It wasn’t my bed. Dear God it could’ve been. It could’ve been my bed. But no. Brian made the cuts. Brian receives the punishment.

An hour has passed since we first found it. I’m in the tube, and I can still smell it. Thicker than marmite, the smell of her dirty protest. This was a smell with a name, and its name was Tartarus. We shouldn’t have clipped the nails. WE SHOULDN’T HAVE CLIPPED THE NAILS!

There it was, lying on the bed. Perfectly central. Soft and wet. Settling gently into the fluff, sending it’s airborne horror far and wide. Pigeons died outside the window. Across the river a bloodhound vomited. Mutant fish bobbed lifeless in a line across the Thames from the bedroom window. A long way from here, the man from Delmonte said no to a perfectly good crop of oranges.

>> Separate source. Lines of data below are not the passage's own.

-- ==== Sys2Proof/Certificates/Slice0/Obligations.lean ====
section
/-! DEFINITION. Obligations.lean: the statements for the provers. A command's effect is stated as
`exec c s = .next (u.finish s.disp.flags)`: `u` is the state as the command's own rules leave it, everything that is not
named in it as it was, and `State.finish` is what every event ends with (ReleaseIsEvaluated, NoticesJoinTheQueue,
ArbiterOrder and ScannerTransfers say what that is). -/

open Sys2Proof Sys2Proof.Machine

/-! ## The machine as a whole -/

/-- A step runs the command at the front of the queue on the state with the queue's rest. -/
def Obligations.StepRunsTheFrontCommand : Prop :=
  ∀ (s : State) (c : Instr) (rest : List Instr), s.pending = c :: rest →
    step s = exec c { s with pending := rest }

/-- R154, and the model's own reading of an empty queue (log entry 2): with no command waiting, the record that can be
taken is asked for; else a standing pass request of a ready part is; else the slot boundary at which the clock stands is,
where the band of that moment is not in force yet (R157); else a millisecond goes by, the clock going from
86,399,999 to 0 and the next day, from day 6 to day 0, and the expiries that have come join the queue.
R78, R110, R157, R162, R183, R189, R202, R214: the expiry of a timer is among those that have come where the timer runs
and its time is there: each timer of a line (its own command), a meter's pulse timer, the waiting attempt of a
WAITING_RETRY destination, the read timer of a load, the print hold and the standby timers, the end of a sending; and at
every half hour the slot boundary. Nothing else is. A line's WAIT keepalive comes after its hold timer and its page wait,
as the worked sequences have it (log entry 33). -/
def Obligations.IdleStep : Prop :=
  (∀ s : State, s.pending = [] →
    (∀ k r, AtHead s k r → step s = .next { s with pending := [k.command] })
    ∧ ((∀ k r, ¬ AtHead s k r) →
        (s.disp.passRequest = true ∧ s.loader.ready = true →
          step s = .next { s with pending := [.dispatchPass] })
        ∧ (¬ (s.disp.passRequest = true ∧ s.loader.ready = true) →
            s.charge.clock.ms % 1800000 = 0 → s.findBand ≠ s.charge.band →
            step s = .next { s with pending := [.slotBoundary] })
        ∧ (¬ (s.disp.passRequest = true ∧ s.loader.ready = true) →
            ¬ (s.charge.clock.ms % 1800000 = 0 ∧ s.findBand ≠ s.charge.band) →
            s.charge.clock.day ≤ 6 → s.charge.clock.ms ≤ 86399999 →
            let clock : Clock :=
              if s.charge.clock.ms = 86399999 then
                ⟨if s.charge.clock.day = 6 then 0 else s.charge.clock.day + 1, 0⟩
              else ⟨s.charge.clock.day, s.charge.clock.ms + 1⟩
            let t : State :=
              { s with timebase := s.timebase + 1, charge := { s.charge with clock := clock } }
            step s = .next { t with pending := t.dueCommands })))
  ∧ (∀ s : State,
    let own (t : Timer) (n : Line) : Instr :=
      match t with
      | .dialTone => .dialToneWaitExpiry n
      | .pumpDial => .pumpDialWaitExpiry n
      | .pause => .pauseWaitExpiry n
      | .answer => .answerWaitExpiry n
      | .caps => .capsWaitExpiry n
      | .termsReply => .termsReplyWaitExpiry n
      | .train => .trainWaitExpiry n
      | .tally => .tallyWaitExpiry n
      | .pageEndReply => .pageEndReplyWaitExpiry n
      | .hold => .holdTimerExpiry n
      | .keepalive => .waitKeepaliveExpiry n
      | .pageWait => .pageWaitExpiry n
      | .ringGap => .ringGapExpiry n
      | .answerTone => .answerToneWaitExpiry n
      | .silence => .calleeSilenceLimitExpiry n
      | .lastPage => .lastPageWaitExpiry n
      | .clearGuard => .clearGuardExpiry n
      | .restartGuard => .restartGuardExpiry n
    let come (c : Instr) : Prop := c ∈ s.dueCommands
    let now (x : Option Nat) : Prop := ∃ t, x = some t ∧ t ≤ s.timebase
    (∀ n t, come (own t n) ↔ ∃ d, (t, d) ∈ (s.chan n).timers ∧ d ≤ s.timebase)
    ∧ (∀ n, come (.pulseTimerExpiry n) ↔ now ((s.charge.meters.get n).map (·.nextExpiry)))
    ∧ (∀ job i, come (.nextAttemptTime job i) ↔ ∃ j d t, s.findJob job = some j ∧ j.dests[i]? = some d
        ∧ d.state = .waitingRetry ∧ d.nextAttempt = some (.waits t) ∧ t ≤ s.timebase)
    ∧ (come .configReadTimeout ↔ now (s.loader.load.map (·.readTimer)))
    ∧ (come .slotBoundary ↔ s.charge.clock.ms % 1800000 = 0)
    ∧ (come .printHoldTimerExpiry ↔ now s.printer.holdTimer)
    ∧ (come .standbyTimerExpiry ↔ now s.printer.standbyTimer)
    ∧ (come .outboundLinkFree ↔ now (s.link.sending.map (·.doneAt)))
    ∧ (∀ c, come c →
        (∃ n t, c = own t n) ∨ (∃ n, c = .pulseTimerExpiry n) ∨ (∃ job i, c = .nextAttemptTime job i)
        ∨ c = .configReadTimeout ∨ c = .slotBoundary ∨ c = .printHoldTimerExpiry ∨ c = .standbyTimerExpiry
        ∨ c = .outboundLinkFree)
    ∧ (∀ n t, t ≠ .keepalive → come (own t n) → come (.waitKeepaliveExpiry n) →
        [own t n, .waitKeepaliveExpiry n].Sublist s.dueCommands))

/-- The reset state meets the three invariants. -/
def Obligations.ResetIsSound : Prop :=
  Sound State.reset ∧ StoreWhole State.reset ∧ LinkBounded State.reset

/-- Every step keeps the memory in its canonical form, the clock at a day and a time of that day (R154), and the LFSR
and its seed other than 0 (R77). -/
def Obligations.StepKeepsSound : Prop :=
  ∀ s t : State, Sound s → step s = .next t → Sound t

/-- R1: "At every moment each block is in exactly one of three places": every step keeps it. -/
def Obligations.StepKeepsStoreWhole : Prop :=
  ∀ s t : State, StoreWhole s → step s = .next t → StoreWhole t

/-- R193 to R195, R204, R205: every step keeps every queue of the link within its places. -/
def Obligations.StepKeepsLinkBounded : Prop :=
  ∀ s t : State, LinkBounded s → step s = .next t → LinkBounded t
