-- ==== Sys2Proof/Laws/Kept.lean ====
section
/-! SUPPORT. Kept.lean: what the shared operations can do to the parts of the state that only a few of them touch: the
memory of the page store, the clock, the LFSR, the settings and the link. A property of these parts that the primitive
changes keep is kept by every operation; one lemma for each operation. -/

namespace Sys2Proof.Machine

/-- The two states agree in the memory, the clock, the LFSR, the settings and the link. -/
def Agree (s t : State) : Prop :=
  t.store.mem = s.store.mem ∧ t.charge.clock = s.charge.clock ∧ t.disp.lfsr = s.disp.lfsr
    ∧ t.settings = s.settings ∧ t.link = s.link

/-- A property that every change inside an event keeps: coded data written into the memory, time going on, a step of
the LFSR, a notice queued, and any change of the other parts of the state. -/
structure Kept where
  holds : State → Prop
  agree : ∀ s t, Agree s t → holds s → holds t
  writeBits : ∀ s x block off bits, x.mem = Memory.writeBits s.store.mem block off bits → holds s →
    holds (s.setStore x)
  writeBytes : ∀ s x at_ bytes, x.mem = Memory.writeBytes s.store.mem at_ bytes → holds s →
    holds (s.setStore x)
  clock : ∀ s t, holds s → holds (s.moveTo t)
  lfsr : ∀ s x, x.lfsr = lfsrStep s.disp.lfsr → holds s → holds (s.setDisp x)
  notice : ∀ s n, holds s → holds (s.setLink (s.link.queueNotice n))

namespace Kept

variable (I : Kept) {s : State}

theorem setTimebase (x : Nat) (h : I.holds s) : I.holds (s.setTimebase x) :=
  I.agree s _ ⟨rfl, rfl, rfl, rfl, rfl⟩ h

theorem setStraps (x : Straps) (h : I.holds s) : I.holds (s.setStraps x) :=
  I.agree s _ ⟨rfl, rfl, rfl, rfl, rfl⟩ h

theorem setScanCtx (x : Option Coding) (h : I.holds s) : I.holds (s.setScanCtx x) :=
  I.agree s _ ⟨rfl, rfl, rfl, rfl, rfl⟩ h

theorem setLinkCtx (x : Option Coding) (h : I.holds s) : I.holds (s.setLinkCtx x) :=
  I.agree s _ ⟨rfl, rfl, rfl, rfl, rfl⟩ h

theorem setScanner (x : Scanner) (h : I.holds s) : I.holds (s.setScanner x) :=
  I.agree s _ ⟨rfl, rfl, rfl, rfl, rfl⟩ h

theorem setJobs (x : JobTable) (h : I.holds s) : I.holds (s.setJobs x) :=
  I.agree s _ ⟨rfl, rfl, rfl, rfl, rfl⟩ h

theorem setLines (x : PerLine Channel) (h : I.holds s) : I.holds (s.setLines x) :=
  I.agree s _ ⟨rfl, rfl, rfl, rfl, rfl⟩ h

theorem setPrinter (x : Printer) (h : I.holds s) : I.holds (s.setPrinter x) :=
  I.agree s _ ⟨rfl, rfl, rfl, rfl, rfl⟩ h

theorem setLoader (x : Loader) (h : I.holds s) : I.holds (s.setLoader x) :=
  I.agree s _ ⟨rfl, rfl, rfl, rfl, rfl⟩ h

theorem setStaged (x : List Notice) (h : I.holds s) : I.holds (s.setStaged x) :=
  I.agree s _ ⟨rfl, rfl, rfl, rfl, rfl⟩ h

theorem setOutputs (x : List Output) (h : I.holds s) : I.holds (s.setOutputs x) :=
  I.agree s _ ⟨rfl, rfl, rfl, rfl, rfl⟩ h

theorem setPending (x : List Instr) (h : I.holds s) : I.holds (s.setPending x) :=
  I.agree s _ ⟨rfl, rfl, rfl, rfl, rfl⟩ h

theorem setStore {x : Store} (e : x.mem = s.store.mem) (h : I.holds s) : I.holds (s.setStore x) :=
  I.agree s _ ⟨e, rfl, rfl, rfl, rfl⟩ h

theorem setCharge {x : Charge} (e : x.clock = s.charge.clock) (h : I.holds s) : I.holds (s.setCharge x) :=
  I.agree s _ ⟨rfl, e, rfl, rfl, rfl⟩ h

theorem setDisp {x : Dispatcher} (e : x.lfsr = s.disp.lfsr) (h : I.holds s) : I.holds (s.setDisp x) :=
  I.agree s _ ⟨rfl, rfl, e, rfl, rfl⟩ h

/-- An operation repeated over a list keeps what each of its turns keeps. -/
theorem foldl {α : Type} (f : State → α → State) (l : List α) (h : I.holds s)
    (hf : ∀ t a, I.holds t → I.holds (f t a)) : I.holds (l.foldl f s) := by
  induction l generalizing s with
  | nil => exact h
  | cons a l ih => exact ih (hf s a h)

theorem queueNotices (ns : List Notice) (h : I.holds s) :
    I.holds (s.setLink (ns.foldl Link.queueNotice s.link)) := by
  induction ns generalizing s with
  | nil => exact I.agree s _ ⟨rfl, rfl, rfl, rfl, rfl⟩ h
  | cons n ns ih => exact ih (I.notice s n h)

theorem setChan (n : Line) (c : Channel) (h : I.holds s) : I.holds (s.setChan n c) := I.setLines _ h

theorem setChanState (n : Line) (c : ChanState) (h : I.holds s) : I.holds (s.setChanState n c) := I.setChan _ _ h

theorem setOut (n : Line) (c : OutCall) (h : I.holds s) : I.holds (s.setOut n c) := I.setChan _ _ h

theorem setIn (n : Line) (c : InCall) (h : I.holds s) : I.holds (s.setIn n c) := I.setChan _ _ h

theorem setLineEntry (n : Line) (e : LineEntry) (h : I.holds s) : I.holds (s.setLineEntry n e) := I.setDisp rfl h

theorem startTimer (n : Line) (t : Timer) (ms : Nat) (h : I.holds s) : I.holds (s.startTimer n t ms) := I.setChan _ _ h

theorem stopTimer (n : Line) (t : Timer) (h : I.holds s) : I.holds (s.stopTimer n t) := I.setChan _ _ h

theorem stopTimers (n : Line) (h : I.holds s) : I.holds (s.stopTimers n) := I.setChan _ _ h

theorem emit (o : Output) (h : I.holds s) : I.holds (s.emit o) := I.setOutputs _ h

theorem pump (n : Line) (r : PumpRequest) (h : I.holds s) : I.holds (s.pump n r) := I.emit _ h

theorem stage (n : Notice) (h : I.holds s) : I.holds (s.stage n) := I.setStaged _ h

theorem sendFrame (n : Line) (f : Frame) (hs : I.holds s) : I.holds (s.sendFrame n f) := by
  unfold State.sendFrame
  repeat' first | with_reducible assumption | with_reducible apply I.pump

theorem putFlag (i : Nat) (v : Bool) (hs : I.holds s) : I.holds (s.putFlag i v) := by
  unfold State.putFlag
  repeat' first | with_reducible assumption | (with_reducible refine I.setDisp ?_ ?_) | rfl

theorem requestPass (hs : I.holds s) : I.holds s.requestPass := by
  unfold State.requestPass
  repeat' first | with_reducible assumption | (with_reducible refine I.setDisp ?_ ?_) | rfl

theorem evaluateReleases (before : BitVec 16) (hs : I.holds s) :
    I.holds (s.evaluateReleases before) := by
  unfold State.evaluateReleases
  try dsimp only
  repeat' first
    | with_reducible assumption
    | with_reducible apply I.setJobs
    | with_reducible apply I.setStaged
    | with_reducible apply I.requestPass
    | split

theorem flushNotices (h : I.holds s) : I.holds s.flushNotices := I.setStaged _ (I.queueNotices _ h)

theorem putPage (p : Page) (hs : I.holds s) : I.holds (s.putPage p) := by
  unfold State.putPage
  repeat' first | with_reducible assumption | (with_reducible refine I.setStore ?_ ?_) | rfl

theorem resumeLine (n : Line) (hs : I.holds s) : I.holds (s.resumeLine n) := by
  unfold State.resumeLine
  repeat' first
    | with_reducible assumption
    | with_reducible apply I.setIn
    | with_reducible apply I.sendFrame
    | split

theorem raiseStoreLow (hs : I.holds s) : I.holds s.raiseStoreLow := by
  unfold State.raiseStoreLow
  repeat' first
    | with_reducible assumption
    | (with_reducible refine I.setStore ?_ ?_)
    | with_reducible apply I.stage
    | with_reducible apply I.putFlag
    | rfl

theorem clearStoreLow (hs : I.holds s) : I.holds s.clearStoreLow := by
  unfold State.clearStoreLow
  repeat' first
    | with_reducible assumption
    | (with_reducible refine I.foldl _ _ ?_ ?_)
    | with_reducible apply I.resumeLine
    | (with_reducible refine I.setStore ?_ ?_)
    | with_reducible apply I.stage
    | with_reducible apply I.putFlag
    | intro _ _ _
    | rfl

theorem testLow (hs : I.holds s) : I.holds s.testLow := by
  unfold State.testLow
  repeat' first | with_reducible assumption | with_reducible apply I.raiseStoreLow | split

theorem testHigh (hs : I.holds s) : I.holds s.testHigh := by
  unfold State.testHigh
  repeat' first | with_reducible assumption | with_reducible apply I.clearStoreLow | split

theorem testMarks (hs : I.holds s) : I.holds s.testMarks := by
  unfold State.testMarks
  repeat' first
    | with_reducible assumption
    | with_reducible apply I.testHigh
    | with_reducible apply I.testLow
    | split
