-- ==== Sys2Proof/WellFormed.lean ====
section
/-! DEFINITION. WellFormed.lean: what the ports can carry. The types of the operands already bound lines, rates and
straps; what is left is checked here. The meanings are total: they also answer on ill-formed commands. -/

namespace Sys2Proof

/-- R210: a frame's head holds the content length in 2 bytes. -/
def frameFits (content : List Byte) : Bool := content.length ≤ 65535

/-- R61, R62: a destination is named by a job id, 1–65,535, and an index, 0–47. -/
def destNamed (job index : Nat) : Bool := 1 ≤ job && job ≤ 65535 && index ≤ 47

/-- R209: the scanner's width is a number of the width field's size, 2 bytes. -/
def scanWidthFits (width : Nat) : Bool := width ≤ 65535

/-- A command whose operands its port can carry. -/
def wellFormed : Instr → Bool
  | .caps _ _ c | .terms _ _ c | .accept _ _ c | .decline _ _ c | .retrain _ _ c | .pageHead _ _ c
  | .block _ _ c | .check _ _ c | .tally _ _ c | .resume _ _ c | .wait _ _ c | .more _ _ c
  | .last _ _ c | .taken _ _ c | .reject _ _ c | .bye _ _ c => frameFits c
  | .scannerPageStart w _ => scanWidthFits w
  | .nextAttemptTime j i => destNamed j i
  | .powerOn _ | .resetPin _ | .configByteRead _ | .configReadTimeout | .linkRecordArrival _ | .ident
  | .clockSet | .tariffLoad | .bandLoad | .dialPlanLoad | .dialPlanRemove | .lineSet | .settingsSet
  | .accountOpen | .accountSetBudget | .accountSuspend | .accountResume | .accountClear
  | .accountClose | .accountRead | .jobOpen | .destAdd | .pageAttach | .jobClose | .jobCancel
  | .jobRemove | .jobQuery | .pageOpen | .rasterLine | .pageClose | .pageAbort | .flagSet | .lineStop
  | .lineStart | .lineReset | .printPause | .printResume | .pageRead | .pageRelease | .status
  | .restart | .unknownKind | .outputHoldRelease | .outboundLinkFree | .scannerPixelLine _
  | .scannerPageEnd | .scannerJam | .ring _ | .tone _ | .dialDone _ | .busyTone _ | .voice _
  | .answerTone _ | .loopLost _ | .carrierLost _ | .trained _ _ | .dialToneWaitExpiry _
  | .pumpDialWaitExpiry _ | .pauseWaitExpiry _ | .answerWaitExpiry _ | .capsWaitExpiry _
  | .termsReplyWaitExpiry _ | .trainWaitExpiry _ | .tallyWaitExpiry _ | .holdTimerExpiry _
  | .waitKeepaliveExpiry _ | .pageWaitExpiry _ | .pageEndReplyWaitExpiry _ | .ringGapExpiry _
  | .answerToneWaitExpiry _ | .calleeSilenceLimitExpiry _ | .lastPageWaitExpiry _
  | .clearGuardExpiry _ | .restartGuardExpiry _ | .dispatchPass | .slotBoundary
  | .pulseTimerExpiry _ | .readyRises | .readyFalls | .paperChange _ | .printerJam | .lineAccepted
  | .printHoldTimerExpiry | .standbyTimerExpiry | .outputHoldAssert => true

end Sys2Proof
end

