theorem witness_DispatchPass :
    ¬ (ready.disp.passRequest = true ∧ ready.loader.ready = true)
    ∧ ((dispatching false 15#4).disp.passRequest = true ∧ (dispatching false 15#4).loader.ready = true
      ∧ (dispatching false 15#4).findJob 5 = some job ∧ job.dests[0]? = some dest)
    -- no route, a barred one, and a route
    ∧ lookup [] dest.dial = .noRoute
    ∧ lookup (dispatching true 15#4).disp.plan dest.dial = .barred ⟨dest.dial, 2, 15#4⟩
    ∧ lookup (dispatching false 15#4).disp.plan dest.dial = .route ⟨dest.dial, 2, 15#4⟩
    -- the gate
    ∧ stocked.gate 0 2 = false ∧ (dispatching false 15#4).gate 0 2 = true
    -- no slot, or no line that fits; line 3 the lowest that fits a mask of it alone
    ∧ (32 ≤ 32 ∧ ∀ n : Line, ¬ ((ready.chan n).state = .idle))
    ∧ (let s := dispatching false 8#4
       let spare (n : Line) : Bool := (s.chan n).state == .idle && (s.lineEntry n).inService
         && (s.lineEntry n).mode != .send
       let fits (n : Line) : Prop := (s.chan n).state = .idle ∧ (s.lineEntry n).inService = true
         ∧ (s.lineEntry n).mode ≠ .receive ∧ (8#4).getLsbD n.val = true
         ∧ (job.priority = .flash
           ∨ s.settings.lineReserve ≤ (allLines.filter (fun k => k != n && spare k)).length)
       s.charge.slots < 32 ∧ fits 3 ∧ ∀ k, k < (3 : Line) → ¬ fits k) := by decide

theorem witness_CallsAreCharged :
    ((onCall .dial call []).outCall 1 = some call ∧ ((onCall .dial call []).chan 1).state = .dial)
    ∧ ((onCall .awaitAnswer call []).chan 1).state = .awaitAnswer
    ∧ (metered .send call).charge.meters.get 1 = some meter
    ∧ ((metered .send call).charge.accounts.get meter.account).calls ≤ 4294967295
    ∧ ready.charge.meters.get 1 = none := by decide

/-! ## Witnesses: the line procedure -/

/-- A caller past TERMS, its call form and its agreed ceiling found. -/
def greeted : OutCall := { call with termsSent := true, form := some .plainOnly, ceiling := some .r7200 }

/-- The remote's CAPS frame at the ends of its ranges, its tag of 20 characters; a callee that offered 9,600. -/
theorem witness_GreetingAndTraining :
    (let s := onCall .greet call [(.caps, 8000)]
     s.outCall 1 = some call ∧ (s.chan 1).state = .greet ∧ (256 ≤ 2040 ∧ 2040 ≤ 2040 ∧ 2040 % 8 = 0)
      ∧ 40 ∈ [0, 5, 10, 20, 40] ∧ ((List.replicate 20 126#8).length ≤ 20
        ∧ ∀ c ∈ List.replicate 20 (126#8 : Byte), 32 ≤ c.toNat ∧ c.toNat ≤ 126)
      ∧ call.termsSent = false ∧ s.findDest call.job call.dest = some (job, dest))
    ∧ (let s := onCall .greet greeted [(.termsReply, 6000)]
       s.outCall 1 = some greeted ∧ greeted.termsSent = true ∧ greeted.form = some .plainOnly
        ∧ greeted.ceiling = some .r7200 ∧ (s.chan 1).deadline .termsReply ≠ none)
    ∧ (let s := onCall .train greeted [(.train, 15000)]
       (s.chan 1).state = .train ∧ s.findDest greeted.job greeted.dest = some (job, dest)
        ∧ job.pages[dest.delivered]? = some page.id ∧ s.findPage page.id = some page ∧ page.state = .complete)
    ∧ (let c : InCall := { answered with offered := some .r9600 }
       (onAnswer .greet c []).inCall 1 = some c ∧ ((onAnswer .greet c []).chan 1).state = .greet
        ∧ c.offered = some .r9600 ∧ Rate.bps .r9600 ≤ Rate.bps .r9600 ∧ Rate.bps .r9600 < Rate.bps .r12000)
    ∧ (let c : InCall := { answered with ceiling := some .r9600 }
       (onAnswer .train c []).inCall 1 = some c ∧ ((onAnswer .train c []).chan 1).state = .train
        ∧ c.ceiling = some .r9600) := by decide
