/-- 42_encode.md R165, its exception made exact: a finite nonzero operand encodes to an infinity, of its own sign,
exactly from half a spacing past the largest finite value on; it never encodes to a NaN, and keeps its sign. -/
def Obligations.EncodeOverflowsExactlyAtTheThreshold : Prop :=
  ∀ (v : Word64) (E M : Nat), LegalLayout E M → F64Finite v → f64IsZero v = false →
    ((decCore (encCore v E M) E M).cls = .inf ↔ overflowThreshold E M ≤ |f64Value v|) ∧
    (decCore (encCore v E M) E M).cls ≠ .nan ∧ (decCore (encCore v E M) E M).sign = f64Sign v

/-- 42_encode.md R165: below the overflow threshold ENC_CORE gives a pattern whose exact decoded value is nearest to the
operand among all finite values of the layout, and on a tie one of the larger magnitude. -/
def Obligations.EncodeGivesTheNearestValue : Prop :=
  ∀ (v : Word64) (E M : Nat), LegalLayout E M → F64Finite v → f64IsZero v = false →
    |f64Value v| < overflowThreshold E M →
    (decCore (encCore v E M) E M).cls = .number ∧
    ∀ b : Word64, (decCore b E M).cls = .number →
      |(decCore (encCore v E M) E M).exactValue - f64Value v| ≤ |(decCore b E M).exactValue - f64Value v| ∧
      (|(decCore (encCore v E M) E M).exactValue - f64Value v| = |(decCore b E M).exactValue - f64Value v| →
        |(decCore b E M).exactValue| ≤ |(decCore (encCore v E M) E M).exactValue|)

/-- 42_encode.md R164: encoding the VALUE of a decoded pattern gives the pattern back, for every NUMBER whose VALUE is
exact and every infinity; for a NaN, which needs M ≥ 1, it gives the canonical NaN, which decodes as NaN again. -/
def Obligations.EncodeOfDecodedValueIsThePattern : Prop :=
  ∀ (b : Word64) (E M : Nat), LegalLayout E M → b.toNat < 2 ^ (1 + E + M) →
    ((decCore b E M).cls = .number → F64Finite (decCore b E M).value →
      f64Value (decCore b E M).value = (decCore b E M).exactValue → encCore (decCore b E M).value E M = b) ∧
    ((decCore b E M).cls = .inf → encCore (decCore b E M).value E M = b) ∧
    ((decCore b E M).cls = .nan → 1 ≤ M ∧ encCore (decCore b E M).value E M = nanPattern E M ∧
      (decCore (nanPattern E M) E M).cls = .nan)

/-! ## Derived outputs -/

/-- R43: o_total carries total and o_wide carries WIDE, whatever the state. -/
def Obligations.TotalAndWidePortsFollowTheLayout : Prop :=
  ∀ s : State, (outputs s).oTotal.toNat = 1 + s.layE.toNat + s.layM.toNat ∧
    ((outputs s).oWide = 1#1 ↔ 64 < 1 + s.layE.toNat + s.layM.toNat)

/-- R44: o_bias carries bias = 2^(E-1) - 1, which is 0 to 2^62 - 1, in every state with LAY_E at least 1 (10_state.md
R24, an invariant of its own). -/
def Obligations.BiasPortCarriesTheBias : Prop :=
  ∀ s : State, s.layE ≠ 0#6 →
    (outputs s).oBias.toNat = 2 ^ (s.layE.toNat - 1) - 1 ∧ (outputs s).oBias.toNat ≤ 2 ^ 62 - 1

Retching, scarf over nose, I gathered it up in loo roll. It was reluctant to do my bidding, this soft cat shit. It rolled and broke and stuck. It tried to attach to my clothes, to jump in my face. It did not go softly. It raged. At one point it growled at me. All the while a small cat looked on passively. “Nothing to do with me. Love me.”

It’s gone now. Or I think it’s gone oh God I think it’s gone. Mel and I are on the tube into work. But we can still smell it. It’s like we’re still back there. YOU WEREN’T THERE! Mel and I have just checked each other’s clothes. It’s like we missed a little bit of the sinister shitworm and it’s hiding in our wake, reforming as we head for Carol. When the meal comes out in the matinee, there it’ll be, bigger than ever, plumb in the middle of the table, laughing maniacally as the audience dissolves.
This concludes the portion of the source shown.